SUPPLIED DATA:

theorem witness_NewTagCreatesContext :
    let g := segment .data 20 512 0 0
    let c := resuming g station
    c.toLookup .intakeRoomGranted g ∧ c.newTag g.hdr.tag 0 none ∧ c.hasRoom = true ∧
      (c.created g 0 none).canLand g 0 newAnchor handleA ∧ c.tableOk :=
  ⟨resuming_toLookup _ _ _ _ _ _ rfl, by decide⟩
theorem witness_NewTagCreatesContext_feeder :
    let g := segment .data 20 512 0 0
    let c := resuming g cachedAt1
    c.toLookup .intakeRoomGranted g ∧ c.newTag g.hdr.tag 0 (some 1) ∧ c.hasRoom = true ∧
      (c.created g 0 (some 1)).canLand g 0 newFeeder handleA ∧ c.tableOk :=
  ⟨resuming_toLookup _ _ _ _ _ _ rfl, by decide⟩
theorem witness_NewTagCreatesContext_close :
    let g := segment .close 0 0 0 0
    let c := resuming g station
    c.toLookup .intakeRoomGranted g ∧ g.hdr.kind = .close ∧ c.newTag g.hdr.tag 0 none ∧ c.hasRoom = true ∧
      (c.created g 0 none).context? 0 = some newAnchor ∧ c.tableOk :=
  ⟨resuming_toLookup _ _ _ _ _ _ rfl, by decide⟩
/-- One pending entry is free. -/
theorem witness_NewTagCreatesContext_close_feeder :
    let g := segment .close 0 0 0 0
    let c := resuming g { cachedAt1 with pendFree := 1 }
    c.toLookup .intakeRoomGranted g ∧ g.hdr.kind = .close ∧ c.newTag g.hdr.tag 0 (some 1) ∧ c.hasRoom = true ∧
      (c.created g 0 (some 1)).context? 0 = some newFeeder ∧ 0 < c.pendFree ∧ c.tableOk :=
  ⟨resuming_toLookup _ _ _ _ _ _ rfl, by decide⟩
theorem witness_NewTagCreatesContext_held :
    let g := segment .data 20 512 0 0
    let c := resuming g (noRoom station)
    c.toLookup .intakeRoomGranted g ∧ c.newTag g.hdr.tag 0 none ∧ c.hasRoom = false ∧ c.tableOk :=
  ⟨resuming_toLookup _ _ _ _ _ _ rfl, by decide⟩

/-- A segment of T finds no context and creates one: 192 block reservations are held, no buffer is left, no extent, no pending entry. -/
abbrev creates (c : Chip) (x : Option Station) : Prop :=
  c.newTag tagT 0 x ∧ c.hasRoom = true ∧ c.tableOk

def fullBlocks (c : Chip) : Chip := { c with notice := { c.notice with rb := 192 } }

theorem witness_NewTagCreatesContext_block_held :
    let g := segment .data 20 512 0 0
    let c := resuming g (fullBlocks station)
    let mid := c.created g 0 none
    c.toLookup .intakeRoomGranted g ∧ creates c none ∧ mid.context? 0 = some newAnchor ∧ g.hdr.kind = .data ∧
      mid.takesBlock g newAnchor = true ∧ mid.blockRoom = false :=
  ⟨resuming_toLookup _ _ _ _ _ _ rfl, by decide⟩
theorem witness_NewTagCreatesContext_no_buffer :
    let g := segment .data 20 512 0 0
    let c := resuming g { station with small := BufferPool.reset }
    let mid := c.created g 0 none
    c.toLookup .intakeRoomGranted g ∧ creates c none ∧ mid.context? 0 = some newAnchor ∧ g.hdr.kind = .data ∧
      mid.dataDrop g newAnchor 6 :=
  ⟨resuming_toLookup _ _ _ _ _ _ rfl, by decide, by decide, by decide, by decide, .inr (by decide)⟩
theorem witness_NewTagCreatesContext_extent_short :
    let g := segment .data 20 512 0 0
    let c := resuming g { station with extFree := 0 }
    let mid := c.created g 0 none
    c.toLookup .intakeRoomGranted g ∧ creates c none ∧ mid.context? 0 = some newAnchor ∧ g.hdr.kind = .data ∧
      mid.dataDrop g newAnchor 5 :=
  ⟨resuming_toLookup _ _ _ _ _ _ rfl, by decide, by decide, by decide, by decide, .inl (by decide)⟩
theorem witness_NewTagCreatesContext_pending_full :
    let g := segment .data 20 512 0 0
    let c := resuming g { cachedAt1 with pendFree := 0 }
    let mid := c.created g 0 (some 1)
    c.toLookup .intakeRoomGranted g ∧ creates c (some 1) ∧ mid.context? 0 = some newFeeder ∧ g.hdr.kind = .data ∧
      mid.dataDrop g newFeeder 5 :=
  ⟨resuming_toLookup _ _ _ _ _ _ rfl, by decide, by decide, by decide, .inl (by decide)⟩
theorem witness_NewTagCreatesContext_close_full :
    let g := segment .close 0 0 0 0
    let c := resuming g { cachedAt1 with pendFree := 0 }
    c.toLookup .intakeRoomGranted g ∧ creates c (some 1) ∧ (c.created g 0 (some 1)).context? 0 = some newFeeder ∧
      g.hdr.kind = .close ∧ c.pendFree = 0 :=
  ⟨resuming_toLookup _ _ _ _ _ _ rfl, by decide⟩

/-- Each reason of a drop for a tag that no context holds. -/
abbrev dropped (c : Chip) (n : Fin 16) : Prop :=
  let g := segment .data 20 512 0 0
  (resuming g c).toLookup .intakeRoomGranted g ∧ (resuming g c).tableOk ∧ (resuming g c).newTagDrop g.hdr.tag n

theorem witness_NewTagCreatesContext_quiesced : dropped { station with cmd := { station.cmd with mode := .quiesced } } 2 :=
  ⟨resuming_toLookup _ _ _ _ _ _ rfl, by decide, by decide, .inl ⟨rfl, by decide⟩⟩
theorem witness_NewTagCreatesContext_late : dropped { station with retired := [tagT] } 3 :=
  ⟨resuming_toLookup _ _ _ _ _ _ rfl, by decide, by decide, .inr ⟨rfl, .inl ⟨rfl, by decide⟩⟩⟩
theorem witness_NewTagCreatesContext_absent : dropped { station with cache := [(tagT, 5)] } 2 :=
  ⟨resuming_toLookup _ _ _ _ _ _ rfl, by decide, by decide, .inr ⟨rfl, .inr ⟨rfl, by decide, .inl ⟨5, by decide, by decide⟩⟩⟩⟩
theorem witness_NewTagCreatesContext_unsynced : dropped { station with link := { station.link with state := .seeking } } 2 :=
  ⟨resuming_toLookup _ _ _ _ _ _ rfl, by decide, by decide, .inr ⟨rfl, .inr ⟨rfl, by decide, .inr (.inl ⟨by decide, by decide⟩)⟩⟩⟩
theorem witness_NewTagCreatesContext_full :
    dropped { station with slots := (List.range 256).map fun i => (i, .owing { tagU with object := BitVec.ofNat 32 (i + 256) } .split) } 2 :=
  ⟨resuming_toLookup _ _ _ _ _ _ rfl, by decide +kernel, by decide +kernel,
    .inr ⟨rfl, .inr ⟨rfl, by decide, .inr (.inr (by decide +kernel))⟩⟩⟩

theorem witness_PortBytesAreTaken_close :
    let g := segment .close 0 0 0 0
    let c := withSegment .deciding g station
    c.portReady = true ∧ c.awaitsCloseFlag = true ∧ c.intake.seg = some g ∧ g.extentRes = false ∧ g.pendingRes = false ∧
      g.blockRes = false ∧ g.handle = none := by decide
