-- ==== Sys2Proof/Config.lean ====
section
/-! DEFINITION. The configuration record `Cfg` (R6 to R9): the six OPEN register addresses and the timing and retry
parameters. It is fixed for the life of a block; `State` carries it as a field that no step changes. -/

namespace Sys2Proof

/-- A register address: the triple (class, instance, attribute), three 32-bit unsigned numbers (R7, D22). -/
structure Addr where
  cls : BitVec 32
  inst : BitVec 32
  attr : BitVec 32
deriving DecidableEq, Repr, Inhabited

/-- The implementation parameters of R7 and R8. -/
structure Cfg where
  addrExcl : Addr
  addrCw : Addr
  addrSw : Addr
  addrOpmode : Addr
  addrJog : Addr
  addrJogvel : Addr
  /-- `POLL_TICKS`: the inter-poll delay of a wait (R89). -/
  pollTicks : Ticks
  /-- `RETRY_DELAY_TICKS`: the delay between two attempts of TRIG (R106). -/
  retryDelayTicks : Ticks
  /-- `DEF_TIMEOUT_TICKS`: read by the assembler only (R73). -/
  defTimeoutTicks : Ticks
  /-- `DEF_RETRIES`: read by the assembler only (R73). -/
  defRetries : BitVec 8
  /-- `RUN_TICKS`: read by the host only (R139). -/
  runTicks : Ticks
  /-- `SETTLE_TICKS`: read by the host only (R139). -/
  settleTicks : Ticks
deriving DecidableEq, Repr

/-- `ADDR_EXCL`: OPEN (R7). DESIGN CHOICE (log 5), safe: no body, so nothing can be proved of its value. -/
opaque Config.addrExcl : Addr

/-- `ADDR_CW`: OPEN (R7), as `Config.addrExcl`. -/
opaque Config.addrCw : Addr

/-- `ADDR_SW`: OPEN (R7), as `Config.addrExcl`. -/
opaque Config.addrSw : Addr

/-- `ADDR_OPMODE`: OPEN (R7), as `Config.addrExcl`. -/
opaque Config.addrOpmode : Addr

/-- `ADDR_JOG`: OPEN (R7), as `Config.addrExcl`. -/
opaque Config.addrJog : Addr

/-- `ADDR_JOGVEL`: OPEN (R7), as `Config.addrExcl`. -/
opaque Config.addrJogvel : Addr

/-- The configuration of `State.reset`: the OPEN addresses, and R8's defaults in ticks. DESIGN CHOICE (log 5), unsafe
for the timings: R8 gives the numbers as defaults, never as values a rule depends on. -/
def Cfg.default : Cfg where
  addrExcl := Config.addrExcl
  addrCw := Config.addrCw
  addrSw := Config.addrSw
  addrOpmode := Config.addrOpmode
  addrJog := Config.addrJog
  addrJogvel := Config.addrJogvel
  pollTicks := 100
  retryDelayTicks := 500
  defTimeoutTicks := 3000
  defRetries := 3
  runTicks := 4000
  settleTicks := 500

end Sys2Proof
end

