/-- R45, R103: every request the block sends is a row of the table: its register, its access kind, its payload. -/
def Obligations.RequestsInTable : Prop :=
  ∀ s t : State, step s = .next t →
    ∀ q ∈ requestsOf (t.history.drop s.history.length), q.InTable s.cfg

/-- R104: the phase changes only by a reset, at the start of ENABLE, when a stage of ENABLE succeeds, when CLAIM ends
(not under FailFast with a failure), and when DISABLE ends. -/
def Obligations.PhaseChanges : Prop :=
  ∀ s t : State, s.Sound → step s = .next t → t.regs.phase ≠ s.regs.phase →
    (∃ es, nextEvent s.busy s.events = some (.reset, es) ∧ t.regs.phase = .idle) ∨
    (∃ w es d, nextEvent s.busy s.events = some (.cmd w, es) ∧ s.regs.seq = .idle ∧ decode w = .ok (.enable d) ∧
      (s.regs.phase = .rtso ∨ s.regs.phase = .swon) ∧ t.regs.phase = .claimed) ∨
    (∃ ok p es, nextEvent s.busy s.events = some (.rsp ok p, es) ∧
      ((s.regs.seq = .claimWr ∧ s.regs.k = 3 ∧ (s.regs.phase = .idle ∨ s.regs.phase = .released) ∧
          (s.regs.ff = true → ok = true) ∧ t.regs.phase = .claimed) ∨
        (s.regs.seq = .waitRd ∧ s.regs.op = 0x2 ∧ readClass ok p = .sw t.regs.lastSw ∧
          t.regs.lastSw.getLsbD s.regs.wBit.toNat = true ∧
          ((s.regs.phase = .claimed ∧ s.regs.wBit = 0 ∧ t.regs.phase = .rtso) ∨
            (s.regs.phase = .rtso ∧ s.regs.wBit = 1 ∧ t.regs.phase = .swon) ∨
            (s.regs.phase = .swon ∧ s.regs.wBit = 2 ∧ t.regs.phase = .opEnabled))) ∨
        (s.regs.seq = .disWr ∧ s.regs.k = 3 ∧ t.regs.phase = .released)))

/-- R99, its second half, and R140: a step that sends a control word of ENABLE either accepts ENABLE, and sends 0x06, or
takes the response with which the wait of the stage before succeeds, and sends the next one. No other step sends one, not
even the response to the control word before it. -/
def Obligations.ControlWordOnlyAfterItsGate : Prop :=
  ∀ s t : State, s.Sound → step s = .next t → t.regs.seq = .enCw →
    requestsOf (t.history.drop s.history.length) ≠ [] →
    (s.regs.seq = .idle ∧ t.regs.k = 1 ∧ t.regs.phase = .claimed ∧
      requestsOf (t.history.drop s.history.length) = [writeTo s.cfg .cw [0x06, 0x00]]) ∨
    (s.regs.seq = .waitRd ∧ s.regs.op = 0x2 ∧ t.regs.k = s.regs.k + 1 ∧
      t.regs.lastSwValid = true ∧ t.regs.lastSw.getLsbD (s.regs.k.toNat - 1) = true ∧
      ((s.regs.k = 1 ∧ requestsOf (t.history.drop s.history.length) = [writeTo s.cfg .cw [0x07, 0x00]]) ∨
        (s.regs.k = 2 ∧ requestsOf (t.history.drop s.history.length) = [writeTo s.cfg .cw [0x0F, 0x00]])))

/-- R20: the alarm follows the last answered write of 0 to jog-activate, and falls at a reset; nothing else moves it. -/
def Obligations.StopAlarm : Prop :=
  ∀ s t : State, s.Sound → step s = .next t →
    (∀ es, nextEvent s.busy s.events = some (.reset, es) → t.alarmStopFail = false) ∧
    (∀ ok p es, nextEvent s.busy s.events = some (.rsp ok p, es) →
      (s.regs.seq = .stopWr ∨ (s.regs.seq = .disWr ∧ s.regs.k = 1)) → t.alarmStopFail = !ok) ∧
    (t.alarmStopFail ≠ s.alarmStopFail →
      (∃ es, nextEvent s.busy s.events = some (.reset, es)) ∨
      (∃ ok p es, nextEvent s.busy s.events = some (.rsp ok p, es) ∧
        (s.regs.seq = .stopWr ∨ (s.regs.seq = .disWr ∧ s.regs.k = 1))))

ASSIGNMENT: Return word for word the lines above from the line with "mid.dataDrop g newAnchor 5" to the line with "theorem witness_NewTagCreatesContext_quiesced : dropped", including both and leaving out all others.

EXERCISE SOLUTION:
      mid.dataDrop g newAnchor 5 :=
  ⟨resuming_toLookup _ _ _ _ _ _ rfl, by decide, by decide, by decide, by decide, .inl (by decide)⟩
theorem witness_NewTagCreatesContext_pending_full :
    let g := segment .data 20 512 0 0
    let c := resuming g { cachedAt1 with pendFree := 0 }
    let mid := c.created g 0 (some 1)
    c.toLookup .intakeRoomGranted g ∧ creates c (some 1) ∧ mid.context? 0 = some newFeeder ∧ g.hdr.kind = .data ∧
      mid.dataDrop g newFeeder 5 :=
  ⟨resuming_toLookup _ _ _ _ _ _ rfl, by decide, by decide, by decide, .inl (by decide)⟩
theorem witness_NewTagCreatesContext_close_full :
    let g := segment .close 0 0 0 0
    let c := resuming g { cachedAt1 with pendFree := 0 }
    c.toLookup .intakeRoomGranted g ∧ creates c (some 1) ∧ (c.created g 0 (some 1)).context? 0 = some newFeeder ∧
      g.hdr.kind = .close ∧ c.pendFree = 0 :=
  ⟨resuming_toLookup _ _ _ _ _ _ rfl, by decide⟩

/-- Each reason of a drop for a tag that no context holds. -/
abbrev dropped (c : Chip) (n : Fin 16) : Prop :=
  let g := segment .data 20 512 0 0
  (resuming g c).toLookup .intakeRoomGranted g ∧ (resuming g c).tableOk ∧ (resuming g c).newTagDrop g.hdr.tag n

theorem witness_NewTagCreatesContext_quiesced : dropped { station with cmd := { station.cmd with mode := .quiesced } } 2 :=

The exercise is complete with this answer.